- Born: Melinda Dee Jones June 17, 1975 Silsbee, Texas, U.S.
- Died: June 4, 2005 (aged 29) Houston, Texas, U.S.
- Resting place: Woodlawn Garden of Memories Cemetery
- Other name: Melinda Dee Taylor
- Occupations: Adult model; pornographic actress;
- Height: 5 ft 6 in (1.68 m)
- Spouse: Michael Taylor
- Children: 3

= Chloe Jones =

American actress

Chloe Jones (née Melinda Dee Jones; June 17, 1975 – June 4, 2005) was an American pornographic actress.

==Early life and career==
Melinda Mangoodoo Jones was born and grew up in Silsbee, Texas. After graduating from Silspee High School in 1994, she arrived in California with $400 in her pocket to start her acting career. She appeared in Baywatch, Comedy shows, a movie with Anna Nicole Smith, a Marilyn Monroe movie, and more. She later became a Playboy model and appeared in Vanity Fair, Hustler, and Swank. Jones was the Penthouse magazine Pet of the Month in April 1998, and she reluctantly crossed over into adult movies in 2001. Jones signed an exclusive contract with adult film company New Sensations, followed by another contract with Vivid Entertainment in February 2003. Both associations were brief (her contract with Vivid lasted five months). She retired from the adult industry in 2004. After her retirement on camera in 2004, she continued to earn a living as an escort online and still received money from her website. Jones performed in around 18 films during this time. and, in March 2005, Jones appeared in a story in the National Enquirer claiming that Charlie Sheen was among her suitors in February, 2005. Sheen's agent disputed the claim, stating that Sheen had not seen Jones since 1996.

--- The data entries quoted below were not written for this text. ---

/-- The FAULTINFO registers of a stopped member (R260). -/
def faultInfo (s : State) (c : Nat) (f : Frozen) (z : Freeze) : SMap Word :=
  let k := s.core c
  let r := f.fault.getD {}
  let p := s.pack k.group
  let nsec := (((p.map (·.members)).getD []).filter fun m => (((s.core m).frozen).map (·.second)).getD false).length
  let member (m : Nat) : Nat := wfld (s.core m).packid 7 0
  let w (n : Nat) : Word := BitVec.ofNat 64 n
  [ (0, w (r.incause * 2 ^ 40 + r.incode * 2 ^ 32 + (replays k.task).length * 2 ^ 24 + b2n f.late * 2 ^ 22 + b2n f.second * 2 ^ 21
        + b2n (z.primary = c) * 2 ^ 20 + r.src * 2 ^ 16 + r.cause * 2 ^ 8 + r.code)),
    (1, w f.phi),
    (2, w f.held),
    (3, w (r.fword * 2 ^ 47 + r.fpc * 2 ^ 32 + k.task.rpc)),
    (4, r.addr),
    (5, r.aux),
    (6, w (z.primary * 2 ^ 8 + member z.primary)),
    (7, w (nsec * 2 ^ 16 + ((p.map (·.epoch)).getD 0) % 2 ^ 16)) ]

/-- The FAULTINFO registers of every stopped member of a group, written when a member stops (R260). -/
def fillInfo (s : State) (g : Nat) : State :=
  match s.pack g with
  | some p =>
    match p.freeze with
    | some z => p.members.foldl (fun s c =>
        match (s.core c).frozen with
        | some f => s.modCore c fun k => { k with fi := faultInfo s c f z }
        | none => s) s
    | none => s
  | none => s

/-- A member's own tick of the pack's relative tick. -/
def ownTick (s : State) (c : Nat) (rel : Nat) : Nat := ((s.core c).tbase + BitVec.ofNat 64 rel).toNat

/-- The state in which the reads that copies of other cores still have to make at a stopped core wait at their issuers, for the same relative
tick (R165, log 24). -/
def returnReads (s : State) (c : Nat) : State :=
  let away (p : Pending) : Bool := match p.act with
    | .copyRead i _ _ => i != c
    | _ => false
  let moved := (s.core c).task.agenda.filter away
  let s := s.modCore c fun k => { k with task := { k.task with agenda := k.task.agenda.filter fun p => !away p } }
  moved.foldl (fun s p => match p.act with
    | .copyRead i _ _ => s.post i false { p with tick := ownTick s i ((BitVec.ofNat 64 p.tick - (s.core c).tbase).toNat) }
    | _ => s) s

/-- The banks of an exclusive lease on the base die of a core: stack, PC, bank. -/
def leaseBanks (c : Nat) (e : LeaseEntry) : List (Nat × Nat × Nat) := e.slots.map fun x => (4 * stackOf c + x.1, x.2.1, x.2.2)

/-- The physical bank of a logical one (R135): folded banks stand for their host. -/
def Hbm.phys (h : Hbm) (p b : Nat) : Nat := ((h.bank p b).fold).getD b

/-- The state with a bank of a stack changed. -/
def State.modBank (s : State) (hs pc b : Nat) (f : Bank → Bank) : State := s.modHbm hs fun h => h.modBank pc b f

/-- A bank whose open row the controller has recorded and closed, and one whose recorded row it has opened again (R136). -/
def Bank.close (b : Bank) : Bank := if b.row.isSome then { b with row := none, shut := b.row } else b
@[inherit_doc Bank.close] def Bank.reopen (b : Bank) : Bank := if b.shut.isSome then { b with row := b.shut, shut := none } else b

/-- The physical banks of a core's exclusive lease: those of a FOLD pair are one (R100, R135). -/
def State.leasePhys (s : State) (c : Nat) : List (Nat × Nat × Nat) :=
  ((leaseBanks c (s.core c).lease.entry).map fun b => (b.1, b.2.1, (s.hbm b.1).phys b.2.1 b.2.2)).eraseDups

/-- The state with every bank of a core's exclusive lease changed. -/
def State.modLease (s : State) (c : Nat) (f : Bank → Bank) : State :=
  (s.leasePhys c).foldl (fun s b => s.modBank b.1 b.2.1 b.2.2 f) s

/-- The state in which what the controller has noted of a core counts from a new TBASE, of which `d` is the old one less the new (R104, R118, R145): the
commands presented on the PCs of its lease, the last refreshes of its banks and the ends of their in-memory operations. -/
def rebaseTimers (s : State) (c : Nat) (d : Int) : State :=
  let s := s.modLease c fun b => { b with ref := b.ref + d, busy := b.busy + d }
  (((leaseBanks c (s.core c).lease.entry).map fun b => (b.1, b.2.1)).eraseDups).foldl (fun s q =>
    s.modHbm q.1 fun h => h.modPc q.2 fun x =>
      { x with hist := x.hist.map fun p => if p.core = c then { p with stamp := p.stamp + d } else p }) s

/-- The count of a core's region at which what waits for a tick of its task arrives there: a freeze delays the tick, not the
arrival. -/
def arrival (k : Core) (t : Nat) : Nat :=
  match k.frozen with
  | some f => f.hw + t - f.held
  | none => (BitVec.ofNat 64 t + k.task.ab).toNat

/-- Whether an item is an effect of a command that the HBM has performed: a write burst on its way to the bank, an in-memory operation. -/
def isBankEffect (p : Pending) : Bool :=
  match p.act with
  | .visible _ _ _ => true
  | .memop _ _ _ _ => true
  | _ => false

/-- The state in which what the HBM has taken from a core goes on by the count of its region, whatever becomes of the core's tick (R136, R253). -/
def freeEffects (s : State) (c : Nat) : State :=
  s.modCore c fun k =>
    { k with arriving := k.arriving ++ (k.task.agenda.filter isBankEffect).map fun p => { p with tick := arrival k p.tick - 1, phase := 1, acc := none },
             task := { k.task with agenda := k.task.agenda.filter fun p => !isBankEffect p } }

/-- The packets of the bundle that a thread fetches next, by the chain bits in the instruction buffer (R278). -/
def nextPackets (s : State) (c : Nat) (th : Thread) : Nat :=
  let chain (n : Nat) : Bool := (readByte s.mem (faceLoc c 3 (12 * th.pc + 4 * n + 3))).getLsbD 7
  if !(chain 0 && chain 1 && chain 2) then 1 else if !(chain 3 && chain 4 && chain 5) then 2 else 3

/-- The tick at which the next bundle of a task is due (R281, R282). -/
def dueTick (s : State) (c : Nat) : Nat :=
  let th := (s.core c).task
  if th.seq then th.next + nextPackets s c th - 1 else th.next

She appeared twice on The Howard Stern Show in 2003.

==Death==
Jones had been in and out of the hospital for 3 years prior to her death from drug overdoses and complications due to her faulty liver. Since March 2005 her health had deteriorated. Jones died in her sleep at home on June 4, 2005, at around 4:00 am, two weeks shy of her 30th birthday. Her early death has been reported as due to liver failure caused by alcohol and prescription drug abuse. Jones had been on the list for a liver transplant, however people close to her say that she did not take it seriously and continued to drink, eat poorly and continued misusing medications. Jones was survived by her husband, her then 9 year old daughter, her then 8 year old twin sons, her mother Donna and her older sisters Michelle and Melanie. She was buried six days after her death at Woodlawn Garden of Memories Cemetery in Houston, Texas.